The Distributed Map runs up to 10 child workflows concurrently, controlled by the maxConcurrency setting. Although Step Functions supports running up to 10,000 child workflow executions, the practical concurrency for this solution is constrained by Amazon Textract quotas. The startDocumentAnalysis API has a default quota of 10 requests per second (RPS), which means you must consider this limit when scaling your document processing workloads and potentially request quota increases for higher throughput requirements.

const distributedMap = new sfn.DistributedMap(this, "DistributedMap", {
  mapExecutionType: sfn.StateMachineType.STANDARD,
  maxConcurrency: 10,
  itemReader: new sfn.S3JsonItemReader({
    bucket: sourceBucket,
    key: "manifest.json",
  }),
  resultPath: "$.files",
}

Running Amazon Bedrock batch inference

When all of the Amazon Textract jobs finish, the Distributed Map state creates an Amazon Bedrock batch inference input file, launches the Amazon Bedrock inference job, and waits for it to complete.

  1. A Lambda function collects text results from Amazon S3 and creates an Amazon Bedrock batch inference input file with custom prompts.
  2. The workflow starts the Amazon Bedrock batch inference job by calling createModelInvocationJob and sending the batch inference input file as input.
  3. The workflow pauses and stores the task token in DynamoDB.
  4. An EventBridge rule matches completed Amazon Bedrock batch inference events, and upon job completion and triggers a Lambda function. The Lambda function retrieves the task token and resumes the workflow, as shown in the following figure.

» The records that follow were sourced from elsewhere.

/-- PULSE and MISSING_SECOND that do not steer (R42, R44 to R46, R49), of a pulse that need not wait (log 41): every pulse
consumes the latch and restarts the timer; a stray pulse of an ACTIVE source counts in STRAY_PULSES, and a consumed frame
whose U lies outside the span records EPOCH_RANGE and nothing else on the link; a bad second loses the run and, of an ACTIVE
source, the active source, and counts; a starting second opens a run; a good second of a HUNTING source short of N counts on;
a missing second is a bad one. The flywheel, the count, the label, the words and the keying are left as they are. -/
def Obligations.PulsesJudgeTheirSource : Prop :=
  ∀ (x : Link) (s : State), (s.monitor x).state ≠ .down →
    let mon := s.monitor x
    let untouched (t : State) : Prop :=
      t.timebase.m = s.timebase.m ∧ t.timebase.count = s.timebase.count ∧ t.timeScale = s.timeScale ∧
        t.assembler = s.assembler ∧ t.keying = s.keying ∧ t.carrier = s.carrier ∧ t.rules.leaps = s.rules.leaps ∧
        t.monitor x.other = s.monitor x.other
    let lost (t : State) : Prop :=
      t.timebase.active = (if mon.state = .active then none else s.timebase.active) ∧
        t.status.badSeconds.get x = min 65535 (s.status.badSeconds.get x + 1)
    (∀ i, PulseOn x i s → pulseWaits s = false → s.timebase.wrapDue = false →
      let e := pulseOffset s.timebase.m
      let judged := judgePulse s.timebase.settings s.timeScale.balance mon (s.link x).latch e
      let out : Bool := (s.link x).latch.any fun f =>
        decide ((f.count : Int) - s.timeScale.balance < 0 ∨ 3155759999 < (f.count : Int) - s.timeScale.balance)
      ∃ t, exec (.pulse ⟨i, none⟩) s = .next t ∧
        t.link x = { s.link x with latch := none, errors := (s.link x).errors ||| if out then 0x0200 else 0 } ∧
        t.link x.other = s.link x.other ∧ t.status.framesDiscarded = s.status.framesDiscarded ∧
        t.status.strayPulses.get x =
          (if mon.state = .active ∧ s.timebase.settings.window < e.natAbs then min 65535 (s.status.strayPulses.get x + 1)
            else s.status.strayPulses.get x) ∧
        t.status.strayPulses.get x.other = s.status.strayPulses.get x.other ∧
        (judged = .bad → untouched t ∧ lost t ∧
          t.monitor x = { state := .hunting, good := 0, last := none, timer := some 0, missed := 0, missDue := false,
                          waiting := mon.waiting }) ∧
        (judged = .starting → untouched t ∧ t.timebase.active = s.timebase.active ∧
          t.status.badSeconds = s.status.badSeconds ∧ ∃ f, (s.link x).latch = some f ∧
          t.monitor x = { state := mon.state, good := 0, last := some (f.count, e), timer := some 0, missed := 0,
                          missDue := false, waiting := mon.waiting }) ∧
        (judged = .good → mon.state = .hunting → mon.good + 1 < s.timebase.settings.qualify → untouched t ∧
          t.timebase.active = s.timebase.active ∧ t.status.badSeconds = s.status.badSeconds ∧
          ∃ f, (s.link x).latch = some f ∧
          t.monitor x = { state := .hunting, good := mon.good + 1, last := some (f.count, e), timer := some 0, missed := 0,
                          missDue := false, waiting := mon.waiting }) ∧
        (judged = .good → mon.state = .hunting → s.timebase.settings.qualify ≤ mon.good + 1 → s.timebase.active = none →
          (t.monitor x).good = s.timebase.settings.qualify ∧ (t.monitor x).state ≠ .hunting)) ∧
    (mon.missDue = true → ∃ t, exec (.missingSecond x) s = .next t ∧ untouched t ∧ lost t ∧ t.links = s.links ∧
      t.monitor x = { state := .hunting, good := 0, last := none, timer := mon.timer, missed := mon.missed + 1,
                      missDue := false, waiting := mon.waiting })

/-- A good pulse of the active source steers the flywheel (R46, R48, R156, R157): late, it sets m and j back to 0 without a
boundary; on time, the wrap of its step is the boundary, in the same event, and where that step has no wrap to come nothing
more happens (a pulse at m = 0 after another pulse has set it so: the model's choice, logs 7 and 40); early, it is the
boundary itself and the coming wrap is gone. A boundary labels its second from the count it carries. A pulse that need not
wait is meant (log 41), with no other at hand at a wrap. -/
def Obligations.ActivePulsesSteer : Prop :=
  ∀ (x : Link) (i : PulseInput) (f : EpochFrame) (s : State), PulseOn x i s → pulseWaits s = false →
    (s.monitor x).state = .active →
    (s.link x).latch = some f →
    let e := pulseOffset s.timebase.m
    judgePulse s.timebase.settings s.timeScale.balance (s.monitor x) (s.link x).latch e = .good →
    let boundary :=
      (labelBoundary s.timeScale s.rules.leaps (s.timebase.count.map fun c => (c + 1, Mark.none))).1
    ∃ t, exec (.pulse ⟨i, none⟩) s = .next t ∧
      (0 < e → s.timebase.wrapDue = false →
        t.timebase.m = 0 ∧ t.keying.j = 0 ∧ t.keying.latch = s.keying.latch ∧ t.keying.keyOut.slotStart = false ∧
        t.keying.keyOut.amplitude = s.keying.stepAmp.getD (sampleAmplitude s.keying.latch 0) ∧
        t.timeScale = s.timeScale ∧ t.timebase.count = s.timebase.count ∧ t.assembler = s.assembler ∧
        t.timebase.active = s.timebase.active ∧ (t.monitor x).last = some (f.count, 0)) ∧
      (e = 0 → s.timebase.wrapDue = true → AloneInStep i s →
        t.timebase.m = s.timebase.m ∧ t.timebase.wrapDue = false ∧ t.keying.j = 0 ∧ t.keying.keyOut.slotStart = true ∧
        t.timeScale = boundary ∧ t.timebase.count = boundary.label.map (·.count) ∧
        (t.monitor x).last = some (f.count, 0)) ∧
      (e = 0 → s.timebase.wrapDue = false →
        t.timebase.m = s.timebase.m ∧ t.keying = s.keying ∧ t.timeScale = s.timeScale ∧ t.assembler = s.assembler ∧
        (t.monitor x).last = some (f.count, 0)) ∧
      (e < 0 → s.timebase.wrapDue = false →
        t.timebase.m = 0 ∧ t.timebase.wrapDue = false ∧ t.keying.j = 0 ∧ t.keying.keyOut.slotStart = true ∧
        t.timeScale = boundary ∧ t.timebase.count = boundary.label.map (·.count) ∧
        (t.monitor x).last = some (f.count, 0))

/-- Adoption, time step and revertive switch (R50 to R55): a good pulse that finds or leaves its source QUALIFIED with no
active source adopts it: with time absent it is a boundary that carries the frame's S and FIRST; with time valid and the pulse
not agreeing it is one that carries S and STEP, counts a time step and drops the words; agreeing, it steers as an active pulse
does: early it is the boundary, on time the wrap is, late it re-aligns, and the count runs on with mark NONE. While the other
source is ACTIVE, an agreeing pulse of the preferred source under revertive takes its place and steers likewise; one that is
not preferred, or without revertive, changes nothing; a disagreeing one sets SOURCE_DISAGREE and no more. At m = 0 with the
wrap already taken the count compared is c (the model's choice, logs 7 and 40). A pulse that need not wait is meant (log 41),
with no other at hand at a wrap. -/
def Obligations.SourcesAreAdopted : Prop :=
  ∀ (x : Link) (i : PulseInput) (f : EpochFrame) (s : State), PulseOn x i s → pulseWaits s = false →
    (s.link x).latch = some f → (s.timebase.wrapDue = true → s.timebase.m = 0 ∧ AloneInStep i s) →
    let mon := s.monitor x
    let e := pulseOffset s.timebase.m
    let agree : Prop := e.natAbs ≤ s.timebase.settings.window ∧ ∃ c, s.timebase.count = some c ∧
      f.count = if 0 < e ∨ (e = 0 ∧ s.timebase.wrapDue = false) then c else c + 1
    let stamped (mark : Mark) := (labelBoundary s.timeScale s.rules.leaps (some (f.count, mark))).1
    let adopted (t : State) : Prop := t.timebase.active = some x ∧ (t.monitor x).state = .active ∧ t.timebase.holdover = 0
    let boundary (unit : TimeScale) (t : State) : Prop :=
      t.timebase.m = 0 ∧ t.timebase.wrapDue = false ∧ t.keying.j = 0 ∧ t.keying.keyOut.slotStart = true ∧
        t.timeScale = unit ∧ t.timebase.count = unit.label.map (·.count)
    let realigned (t : State) : Prop :=
      t.timebase.m = 0 ∧ t.keying.j = 0 ∧ t.keying.latch = s.keying.latch ∧ t.keying.keyOut.slotStart = false ∧
        t.timeScale = s.timeScale ∧ t.timebase.count = s.timebase.count ∧ t.assembler = s.assembler
    let untouched (t : State) : Prop :=
      t.timebase.m = s.timebase.m ∧ t.timeScale = s.timeScale ∧ t.timebase.count = s.timebase.count ∧
        t.keying = s.keying ∧ t.assembler = s.assembler
    let steered (t : State) : Prop :=
      (0 < e → s.timebase.wrapDue = false → realigned t) ∧
        (e < 0 ∨ s.timebase.wrapDue = true → boundary (stamped .none) t) ∧
        (e = 0 → s.timebase.wrapDue = false → untouched t)
    judgePulse s.timebase.settings s.timeScale.balance mon (s.link x).latch e = .good →
    (mon.state = .qualified ∨ (mon.state = .hunting ∧ s.timebase.settings.qualify ≤ mon.good + 1)) →
    ∃ t, exec (.pulse ⟨i, none⟩) s = .next t ∧
      (s.timebase.active = none → (s.monitor x.other).state ≠ .active →
        (s.timebase.count = none →
          boundary (stamped .first) t ∧ t.status.timeSteps = s.status.timeSteps ∧
          ((stamped .first).label.isSome = true → t.timebase.count = some f.count ∧ adopted t)) ∧
        (s.timebase.count.isSome = true → ¬agree →
          boundary (stamped .step) t ∧ t.status.timeSteps = min 65535 (s.status.timeSteps + 1) ∧
          t.status.timeStep = true ∧ t.assembler.current = none ∧ t.assembler.pendingWord = none ∧
          ((stamped .step).label.isSome = true → t.timebase.count = some f.count ∧ adopted t)) ∧
        (agree → steered t ∧ t.status.timeSteps = s.status.timeSteps ∧ (t.timebase.count.isSome = true → adopted t))) ∧
      (s.timebase.active = some x.other → (s.monitor x.other).state = .active →
        (agree → s.timebase.settings.revertive = true → s.timebase.settings.preferred = x →
          steered t ∧ t.status.timeSteps = s.status.timeSteps ∧
          (t.timebase.count.isSome = true → t.timebase.active = some x ∧ (t.monitor x).state = .active) ∧
          t.monitor x.other = { s.monitor x.other with state := .qualified }) ∧
        (agree → s.timebase.settings.revertive = false ∨ s.timebase.settings.preferred ≠ x →
          (s.timebase.wrapDue = false → untouched t ∧ t.timebase.active = s.timebase.active ∧
            (t.monitor x).state = .qualified ∧ t.monitor x.other = s.monitor x.other ∧
            t.status.sourceDisagree = s.status.sourceDisagree)) ∧
        (¬agree → s.timebase.wrapDue = false →
          untouched t ∧ t.status.sourceDisagree = true ∧ t.timebase.active = s.timebase.active ∧
          (t.monitor x).state = .qualified ∧ t.monitor x.other = s.monitor x.other))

Lambda function retrieves the task token and resumes the workflow

A batch inference input is a single jsonl file with multiple entries such as the following example. The prompt in each inference request instructs the large language model (LLM) to analyze the paper and extract metadata. Read the full prompt template in the GitHub repository.

{
  "recordId": "c1b8a3b2086141f963",
  "modelInput": {
    "messages": [
      {
        "role": "user",
        "content": [
          {
            "text": "Analyze the following research paper transcript and extract metadata about code and dataset availability. Extract the following metadata from this research paper transcript:\n\n1. **has_code**: Does the paper mention or link to source code? (true/false) ...... Return only valid JSON matching the schema above. Do not include any text outside of the JSON structure."
          }
        ]
      }
    ],
    "inferenceConfig": { "maxTokens": 4096 }
  }
}

Populating the Amazon Bedrock Knowledge Base

After the batch inference completes, the workflow does the following:

  1. Extracts inference results and creates metadata files based on the Amazon Bedrock inference results (example metadata shown in the following figure).
  2. Starts an Amazon Bedrock Knowledge Base ingestion job.
  3. Monitors the ingestion job status using Step Functions Wait and Choice states.
  4. Sends a completion notification through Amazon SNS.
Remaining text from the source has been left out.